Reality bites
News10 started broadcasting Kings games last year. Under the deal, the team pays the station to broadcast games, and both entities endlessly promote the other.
Broadcasting live from the bad, old Arco Arena, reporter Alan Marsden gave a lengthy report on the latest effort to throw tax dollars at a new downtown home for the team.
Afterward, back in the studio, anchor Jennifer Smith followed up with a summary of what’s wrong with the old arena. Answer: everything! “The building has some serious structural challenges,” Smith informed viewers. She then transitioned into another story about the Maloof family. The team owners, Smith reported, are now adding to their sports, booze and gambling empire by creating a “TV company that will produce shows, including a reality show starring the entire Maloof family.”
Sounds like competition for News10.
Total time lavished on the Kings: Nearly three minutes. That’s an eternity in TV news.

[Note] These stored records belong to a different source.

-- ==== Sys2Proof/Machine/Flags.lean ====
section
/-!
DEFINITION. The flag values. `VF` is the only flag, and six forms write it (10_state.md R22); each value is computed from the
operands as they were before the instruction, on exact natural numbers (42_alu.md R123).
-/

namespace Sys2Proof.Machine

/-- A flag is always exactly 0 or 1 (10_state.md R22). -/
def flagByte (b : Bool) : Byte := if b then 1 else 0

/-- `8XY4`: carry, the exact sum exceeds 255 (42_alu.md R117, R123). -/
def carryFlag (a b : Byte) : Bool := a.toNat + b.toNat > 255

/-- `8XY5` as `noBorrowFlag a b`, `8XY7` as `noBorrowFlag b a`: the subtraction `a - b` needs no borrow (42_alu.md R118, R120, R123). -/
def noBorrowFlag (a b : Byte) : Bool := a.toNat ≥ b.toNat

/-- `8XY6`: the bit a right shift by one drops, bit 0 (42_alu.md R119). -/
def shiftedOutRight (s : Byte) : Bool := s.getLsbD 0

/-- `8XYE`: the bit a left shift by one drops, bit 7 (42_alu.md R121). -/
def shiftedOutLeft (s : Byte) : Bool := s.getLsbD 7

end Sys2Proof.Machine
end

But there was more. Later in the same newscast, anchor Dale Schornack squeezed in another Kings story, this one about how the “hometown favorites” are using a new lottery system to distribute playoff tickets.
Next up was sports, during which the Kings got about two minutes, including a bit of Kings-related anchor-chat about the game News10 would show the following afternoon. “Let’s hope Mike Bibby is as hot as he was in the last game!” Smith said.

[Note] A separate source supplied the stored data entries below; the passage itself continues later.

/-! ## From the instruction to its bytes and back -/

/-- The word the encoder gives an instruction is decoded as that instruction. -/
theorem decodeWord_encodeWord : ∀ i : Instr, decodeWord (encodeWord i) = some i
  | .cls => Laws.RoundTrip.cls
  | .ret => Laws.RoundTrip.ret
  | .jp nnn => Laws.RoundTrip.jp nnn
  | .call nnn => Laws.RoundTrip.call nnn
  | .seK x kk => Laws.RoundTrip.seK x kk
  | .sneK x kk => Laws.RoundTrip.sneK x kk
  | .seV x y => Laws.RoundTrip.seV x y
  | .ldK x kk => Laws.RoundTrip.ldK x kk
  | .addK x kk => Laws.RoundTrip.addK x kk
  | .ldV x y => Laws.RoundTrip.ldV x y
  | .orV x y => Laws.RoundTrip.orV x y
  | .andV x y => Laws.RoundTrip.andV x y
  | .xorV x y => Laws.RoundTrip.xorV x y
  | .addV x y => Laws.RoundTrip.addV x y
  | .sub x y => Laws.RoundTrip.sub x y
  | .shr x y => Laws.RoundTrip.shr x y
  | .subn x y => Laws.RoundTrip.subn x y
  | .shl x y => Laws.RoundTrip.shl x y
  | .sneV x y => Laws.RoundTrip.sneV x y
  | .ldI nnn => Laws.RoundTrip.ldI nnn
  | .jpV0 nnn => Laws.RoundTrip.jpV0 nnn
  | .rnd x kk => Laws.RoundTrip.rnd x kk
  | .drw x y n => Laws.RoundTrip.drw x y n
  | .skp x => Laws.RoundTrip.skp x
  | .sknp x => Laws.RoundTrip.sknp x
  | .ldVDt x => Laws.RoundTrip.ldVDt x
  | .ldVKey x => Laws.RoundTrip.ldVKey x
  | .ldDtV x => Laws.RoundTrip.ldDtV x
  | .ldStV x => Laws.RoundTrip.ldStV x
  | .addI x => Laws.RoundTrip.addI x
  | .ldF x => Laws.RoundTrip.ldF x
  | .ldB x => Laws.RoundTrip.ldB x
  | .stRegs x => Laws.RoundTrip.stRegs x
  | .ldRegs x => Laws.RoundTrip.ldRegs x

/-- Settles O1: the two bytes put together are the encoded word, and the decoder looks at no byte after them. -/
theorem encodedInstructionDecodesBack : Obligations.EncodedInstructionDecodesBack := by
  intro i rest _
  have hword : decodeWord (wordOfBytes (highByte (encodeWord i)) (lowByte (encodeWord i))) = some i := by
    rw [wordOfBytes_bytes, decodeWord_encodeWord]
  exact decode_cons_cons _ _ rest hword

/-! ## A word with a form's fixed digits is the form's word for its own operand fields -/

theorem wordNNN_eq_iff {w : Word} {op : Nibble} : wordNNN op (fieldNNN w) = w ↔ fieldOP w = op := by
  refine ⟨fun h => ?_, fun h => h ▸ wordNNN_fields w⟩
  rw [← h, fieldOP_wordNNN]

theorem wordXKK_eq_iff {w : Word} {op : Nibble} {kk : Byte} :
    wordXKK op (fieldX w) kk = w ↔ fieldOP w = op ∧ fieldKK w = kk := by
  refine ⟨fun h => ?_, fun ⟨hop, hkk⟩ => hop ▸ hkk ▸ wordXKK_fields w⟩
  rw [← h, fieldOP_wordXKK, fieldKK_wordXKK]
  exact ⟨rfl, rfl⟩

theorem wordXYN_eq_iff {w : Word} {op n : Nibble} :
    wordXYN op (fieldX w) (fieldY w) n = w ↔ fieldOP w = op ∧ fieldN w = n := by
  refine ⟨fun h => ?_, fun ⟨hop, hn⟩ => hop ▸ hn ▸ wordXYN_fields w⟩
  rw [← h, fieldOP_wordXYN, fieldN_wordXYN]
  exact ⟨rfl, rfl⟩

/-! ## From a word to its instruction and back, family by family -/

theorem encodeWord_of_decode0 {w : Word} {i : Instr} (h : decode0 w = some i) : encodeWord i = w := by
  unfold decode0 at h
  split at h <;> cases h <;> rfl

theorem encodeWord_of_decodeXY0 {w : Word} {op : Nibble} {form : Nibble → Nibble → Instr} {i : Instr} (hop : fieldOP w = op)
    (hform : ∀ x y, encodeWord (form x y) = wordXYN op x y 0x0#4) (h : decodeXY0 w form = some i) : encodeWord i = w := by
  unfold decodeXY0 at h
  split at h <;> cases h
  rw [hform]
  exact wordXYN_eq_iff.mpr ⟨hop, ‹_›⟩

theorem encodeWord_of_decode8 {w : Word} {i : Instr} (hop : fieldOP w = 0x8#4) (h : decode8 w = some i) : encodeWord i = w := by
  unfold decode8 at h
  split at h <;> cases h <;> exact wordXYN_eq_iff.mpr ⟨hop, ‹_›⟩

theorem encodeWord_of_decodeE {w : Word} {i : Instr} (hop : fieldOP w = 0xE#4) (h : decodeE w = some i) : encodeWord i = w := by
  unfold decodeE at h
  split at h <;> cases h <;> exact wordXKK_eq_iff.mpr ⟨hop, ‹_›⟩

theorem encodeWord_of_decodeF {w : Word} {i : Instr} (hop : fieldOP w = 0xF#4) (h : decodeF w = some i) : encodeWord i = w := by
  unfold decodeF at h
  split at h <;> cases h <;> exact wordXKK_eq_iff.mpr ⟨hop, ‹_›⟩

/-- Settles O2: by the high nibble; in each family the digits the decoder compared are those the encoder writes. -/
theorem decodedWordEncodesBack : Obligations.DecodedWordEncodesBack := by
  intro w i h
  unfold decodeWord at h
  split at h
  case h_1 => exact encodeWord_of_decode0 h
  case h_6 hop => exact encodeWord_of_decodeXY0 hop (fun _ _ => rfl) h
  case h_9 hop => exact encodeWord_of_decode8 hop h
  case h_10 hop => exact encodeWord_of_decodeXY0 hop (fun _ _ => rfl) h
  case h_14 hop =>
    cases h
    exact wordXYN_eq_iff.mpr ⟨hop, rfl⟩
  case h_15 hop => exact encodeWord_of_decodeE hop h
  case h_16 =>
    have hop : fieldOP w = 0xF#4 := by
      generalize fieldOP w = op at *
      revert op
      decide
    exact encodeWord_of_decodeF hop h
  case h_2 hop | h_3 hop | h_11 hop | h_12 hop =>
    cases h
    exact wordNNN_eq_iff.mpr hop
  case h_4 hop | h_5 hop | h_7 hop | h_8 hop | h_13 hop =>
    cases h
    exact wordXKK_eq_iff.mpr ⟨hop, rfl⟩

/-! ## The opcode map: a mask keeps the fixed digits of a form -/

theorem wordNNN_and (op op' : Nibble) (a b : BitVec 12) :
    wordNNN op a &&& wordNNN op' b = wordNNN (op &&& op') (a &&& b) :=
  BitVec.and_append

theorem wordXKK_and (op op' x x' : Nibble) (kk kk' : Byte) :
    wordXKK op x kk &&& wordXKK op' x' kk' = wordXKK (op &&& op') (x &&& x') (kk &&& kk') :=
  (wordNNN_and ..).trans (congrArg (wordNNN _) BitVec.and_append)

theorem wordXYN_and (op op' x x' y y' n n' : Nibble) :
    wordXYN op x y n &&& wordXYN op' x' y' n' = wordXYN (op &&& op') (x &&& x') (y &&& y') (n &&& n') :=
  (wordXKK_and ..).trans (congrArg (wordXKK _ _) BitVec.and_append)

theorem and_maskOP (w : Word) : w &&& 0xF000#16 = wordNNN (fieldOP w) 0 := by
  have h := wordNNN_and (fieldOP w) (.allOnes 4) (fieldNNN w) 0#12
  rwa [wordNNN_fields, BitVec.and_allOnes, BitVec.and_zero] at h

theorem and_maskKK (w : Word) : w &&& 0xF0FF#16 = wordXKK (fieldOP w) 0 (fieldKK w) := by
  have h := wordXKK_and (fieldOP w) (.allOnes 4) (fieldX w) 0#4 (fieldKK w) (.allOnes 8)
  rwa [wordXKK_fields, BitVec.and_allOnes, BitVec.and_zero, BitVec.and_allOnes] at h

theorem and_maskN (w : Word) : w &&& 0xF00F#16 = wordXYN (fieldOP w) 0 0 (fieldN w) := by
  have h := wordXYN_and (fieldOP w) (.allOnes 4) (fieldX w) 0#4 (fieldY w) 0#4 (fieldN w) (.allOnes 4)
  rwa [wordXYN_fields, BitVec.and_allOnes, BitVec.and_zero, BitVec.and_zero, BitVec.and_allOnes] at h

theorem and_maskOP_eq_iff {w p : Word} {op : Nibble} (hp : p = wordNNN op 0) : w &&& 0xF000#16 = p ↔ fieldOP w = op := by
  rw [hp, and_maskOP]
  exact ⟨fun h => by simpa using congrArg fieldOP h, fun h => by rw [h]⟩

theorem and_maskKK_eq_iff {w p : Word} {op : Nibble} {kk : Byte} (hp : p = wordXKK op 0 kk) :
    w &&& 0xF0FF#16 = p ↔ fieldOP w = op ∧ fieldKK w = kk := by
  rw [hp, and_maskKK]
  exact ⟨fun h => ⟨by simpa using congrArg fieldOP h, by simpa using congrArg fieldKK h⟩, fun ⟨hop, hkk⟩ => by rw [hop, hkk]⟩

theorem and_maskN_eq_iff {w p : Word} {op n : Nibble} (hp : p = wordXYN op 0 0 n) :
    w &&& 0xF00F#16 = p ↔ fieldOP w = op ∧ fieldN w = n := by
  rw [hp, and_maskN]
  exact ⟨fun h => ⟨by simpa using congrArg fieldOP h, by simpa using congrArg fieldN h⟩, fun ⟨hop, hn⟩ => by rw [hop, hn]⟩

/-- The instruction of the same form as `i` whose operands are the fields of `w` (30_encoding.md R71, R72). -/
def Instr.withFields (w : Word) : Instr → Instr
  | .cls => .cls
  | .ret => .ret
  | .jp _ => .jp (fieldNNN w)
  | .call _ => .call (fieldNNN w)
  | .seK _ _ => .seK (fieldX w) (fieldKK w)
  | .sneK _ _ => .sneK (fieldX w) (fieldKK w)
  | .seV _ _ => .seV (fieldX w) (fieldY w)
  | .ldK _ _ => .ldK (fieldX w) (fieldKK w)
  | .addK _ _ => .addK (fieldX w) (fieldKK w)
  | .ldV _ _ => .ldV (fieldX w) (fieldY w)
  | .orV _ _ => .orV (fieldX w) (fieldY w)
  | .andV _ _ => .andV (fieldX w) (fieldY w)
  | .xorV _ _ => .xorV (fieldX w) (fieldY w)
  | .addV _ _ => .addV (fieldX w) (fieldY w)
  | .sub _ _ => .sub (fieldX w) (fieldY w)
  | .shr _ _ => .shr (fieldX w) (fieldY w)
  | .subn _ _ => .subn (fieldX w) (fieldY w)
  | .shl _ _ => .shl (fieldX w) (fieldY w)
  | .sneV _ _ => .sneV (fieldX w) (fieldY w)
  | .ldI _ => .ldI (fieldNNN w)
  | .jpV0 _ => .jpV0 (fieldNNN w)
  | .rnd _ _ => .rnd (fieldX w) (fieldKK w)
  | .drw _ _ _ => .drw (fieldX w) (fieldY w) (fieldN w)
  | .skp _ => .skp (fieldX w)
  | .sknp _ => .sknp (fieldX w)
  | .ldVDt _ => .ldVDt (fieldX w)
  | .ldVKey _ => .ldVKey (fieldX w)
  | .ldDtV _ => .ldDtV (fieldX w)
  | .ldStV _ => .ldStV (fieldX w)
  | .addI _ => .addI (fieldX w)
  | .ldF _ => .ldF (fieldX w)
  | .ldB _ => .ldB (fieldX w)
  | .stRegs _ => .stRegs (fieldX w)
  | .ldRegs _ => .ldRegs (fieldX w)

theorem Instr.row_withFields (w : Word) (i : Instr) : (i.withFields w).row = i.row := by
  cases i <;> rfl

theorem Instr.withFields_encodeWord (i : Instr) : i.withFields (encodeWord i) = i := by
  cases i <;> simp [Instr.withFields, encodeWord]

/-- A word selects the row of a form exactly when it is the form's word for its own fields: both say that the fixed digits match. -/
theorem Instr.row_selects_iff (w : Word) (j : Instr) : j.row.selects w = true ↔ encodeWord (j.withFields w) = w := by
  rw [OpcodeRow.selects, beq_iff_eq]
  cases j with
  | cls | ret => exact (Eq.congr_left (BitVec.and_allOnes (x := w))).trans eq_comm
  | jp | call | ldI | jpV0 =>
    refine Iff.trans ?_ wordNNN_eq_iff.symm
    exact and_maskOP_eq_iff rfl
  | seK | sneK | ldK | addK | rnd =>
    refine Iff.trans ?_ wordXKK_eq_iff.symm
    rw [and_iff_left rfl]
    exact and_maskOP_eq_iff rfl
  | drw =>
    refine Iff.trans ?_ wordXYN_eq_iff.symm
    rw [and_iff_left rfl]
    exact and_maskOP_eq_iff rfl
  | seV | ldV | orV | andV | xorV | addV | sub | shr | subn | shl | sneV =>
    refine Iff.trans ?_ wordXYN_eq_iff.symm
    exact and_maskN_eq_iff rfl
  | skp | sknp | ldVDt | ldVKey | ldDtV | ldStV | addI | ldF | ldB | stRegs | ldRegs =>
    refine Iff.trans ?_ wordXKK_eq_iff.symm
    exact and_maskKK_eq_iff rfl

/-- Settles O3: a word that selects the row of `j` is the encoding of `j` with the word's own fields; a word decoded to an instruction
of that row is that instruction's encoding. -/
theorem formIsSelectedByMatchAndMask : Obligations.FormIsSelectedByMatchAndMask := by
  intro w j
  constructor
  · intro h
    refine ⟨j.withFields w, ?_, j.row_withFields w⟩
    have henc := (j.row_selects_iff w).mp h
    simpa only [henc] using decodeWord_encodeWord (j.withFields w)
  · rintro ⟨i, hdec, hrow⟩
    have henc : encodeWord i = w := decodedWordEncodesBack w i hdec
    rw [← hrow, i.row_selects_iff, ← henc, i.withFields_encodeWord]

/-! ## The words that select no form (30_encoding.md R76) -/

theorem decode0_eq_none_iff (w : Word) : decode0 w = none ↔ w.toNat ≠ 0x00E0 ∧ w.toNat ≠ 0x00EE := by
  unfold decode0
  split
  case h_1 => simp
  case h_2 => simp
  case h_3 h₁ h₂ =>
    exact iff_of_true rfl ⟨fun h => h₁ (BitVec.eq_of_toNat_eq h), fun h => h₂ (BitVec.eq_of_toNat_eq h)⟩

theorem decodeXY0_eq_none_iff (w : Word) (form : Nibble → Nibble → Instr) : decodeXY0 w form = none ↔ w.toNat % 16 ≠ 0 := by
  rw [← toNat_fieldN]
  unfold decodeXY0
  split
  case h_1 h => simp [h]
  case h_2 h => exact iff_of_true rfl fun h' => h (BitVec.eq_of_toNat_eq h')

theorem decode8_eq_none_iff (w : Word) : decode8 w = none ↔ w.toNat % 16 ∈ [0x8, 0x9, 0xA, 0xB, 0xC, 0xD, 0xF] := by
  rw [← toNat_fieldN]
  unfold decode8
  generalize fieldN w = n
  split
  case h_10 =>
    refine iff_of_true rfl ?_
    revert n
    decide
  all_goals simp

theorem decodeE_eq_none_iff (w : Word) : decodeE w = none ↔ w.toNat % 256 ∉ [0x9E, 0xA1] := by
  rw [← toNat_fieldKK]
  unfold decodeE
  generalize fieldKK w = kk
  split
  case h_3 =>
    refine iff_of_true rfl ?_
    revert kk
    decide
  all_goals simp

theorem decodeF_eq_none_iff (w : Word) :
    decodeF w = none ↔ w.toNat % 256 ∉ [0x07, 0x0A, 0x15, 0x18, 0x1E, 0x29, 0x33, 0x55, 0x65] := by
  rw [← toNat_fieldKK]
  unfold decodeF
  generalize fieldKK w = kk
  split
  case h_10 =>
    refine iff_of_true rfl ?_
    revert kk
    decide
  all_goals simp

/-- Settles O4: by the high nibble; the families with further fixed digits say which of these digits select nothing. -/
theorem unknownWordsAreTheListedOnes : Obligations.UnknownWordsAreTheListedOnes := by
  intro w
  rw [← toNat_fieldOP]
  unfold decodeWord
  split
  case h_1 hop => simp [hop, decode0_eq_none_iff]
  case h_6 hop => simp [hop, decodeXY0_eq_none_iff]
  case h_9 hop => simp [hop, decode8_eq_none_iff]
  case h_10 hop => simp [hop, decodeXY0_eq_none_iff]
  case h_15 hop => simp [hop, decodeE_eq_none_iff]
  case h_16 =>
    have hop : fieldOP w = 0xF#4 := by
      generalize fieldOP w = op at *
      revert op
      decide
    simp [hop, decodeF_eq_none_iff]
  case h_2 hop | h_3 hop | h_4 hop | h_5 hop | h_7 hop | h_8 hop | h_11 hop | h_12 hop | h_13 hop | h_14 hop => simp [hop]

/-- Settles O5: the decoder run on each word. -/
theorem sampleWordsDecodeAsWritten : Obligations.SampleWordsDecodeAsWritten :=
  ⟨rfl, rfl, rfl, rfl, rfl, rfl, rfl, rfl⟩

end Sys2Proof
end

section
/-!
PROOFS. Frames, one for each operation of Machine/Ops.lean, and how they go together: an instruction's frame is put together from those
of its operations.
-/

namespace Sys2Proof.Machine

open Sys2Proof

/-! ## Frames in sequence -/

theorem Element.unchanged_trans {e : Element} {s t u : State} (h : e.unchanged s t) (h' : e.unchanged t u) : e.unchanged s u := by
  cases e with
  | ports =>
    obtain ⟨hkeys, hrnd, hpending, hdraws, hdiag, hopen⟩ := h
    obtain ⟨hkeys', hrnd', hpending', hdraws', hdiag', hopen'⟩ := h'
    exact ⟨hkeys'.trans hkeys, hrnd'.trans hrnd, hpending'.trans hpending, hdraws'.trans hdraws, hdiag'.trans hdiag,
      hopen'.trans hopen⟩
  | _ => exact Eq.trans h' h

theorem changesOnly.trans {W : Element → Prop} {s t u : State} (h : changesOnly W s t) (h' : changesOnly W t u) :
    changesOnly W s u :=
  fun e he => Element.unchanged_trans (h e he) (h' e he)

theorem changesOnly.mono {W W' : Element → Prop} {s t : State} (h : changesOnly W s t) (hW : ∀ e, W e → W' e) : changesOnly W' s t :=
  fun e he => h e (mt (hW e) he)

/-- An operation that changes what `W` allows, and `pc` moved on. -/
theorem changesOnly.setPc {W : Element → Prop} {s t : State} (h : changesOnly W s t) (a : Nat) (hpc : W .pc) :
    changesOnly W s (t.setPc a) :=
  h.trans ((t.setPc_changesOnly_pc a).mono fun _ he => he ▸ hpc)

Total time for all this: Around six minutes out of a 23-minute newscast—or about what most stations would dedicate to, say, the kidnapping of a Supreme Court justice.
More makeovers: Many Bites readers no doubt were appalled by last week’s item on legislators who are holding frog-jump contests, racing to the altar, weighing themselves on flatbed trucks and doing all sorts of other things normally reserved for contestants in really lame reality shows. Sure, Bites, you complain, it’s all well and good that the people who are supposed to be running our government are acting like idiots, but what’s in it for me? How can I engage in the same bizarre behaviors as my elected representatives and get rewarded for it?
So glad you asked.
By the time you read this, it will be too late for you to attend this week’s scheduled soccer game between the legislators’ Bipartisan Weigh Off Team and the fifth-grade students from Mr. Kinunen’s class at A.M. Winn Elementary School (no, Bites is not making this up), but there’s plenty more fun to be had.
This Saturday, for instance, the good folks from NBC will be holding court at the Sheraton on J Street with an open casting call for the second season of Starting Over. “Ladies, are you looking for a chance to start over????” coos the flyer for the daytime reality show whose catch line is “Life has never been this real.” Unlike typical makeover shows, Bites has learned, Starting Over “actually helps women … by utilizing ‘Life Coaches’ to help them attain their goals as they all live and interact together.” If you’re over 18 and can pass for female, the Starting Over folks will be at the Sheraton from 10 a.m. to 5 p.m. Saturday.
For those who fail the audition (or foolishly failed to read Bites in time to know about it), there’s still hope. On May 26-28, the “Women of Greatness International Conference” will be featuring “emotional and spiritual makeovers for Christian women.” This year’s beguiling theme is “Ashes to Beauty,” something to which we all surely can aspire. This event, to be held at the Sacramento Convention Center, will set you back $65, but, hey, spiritual makeovers don’t grow on trees.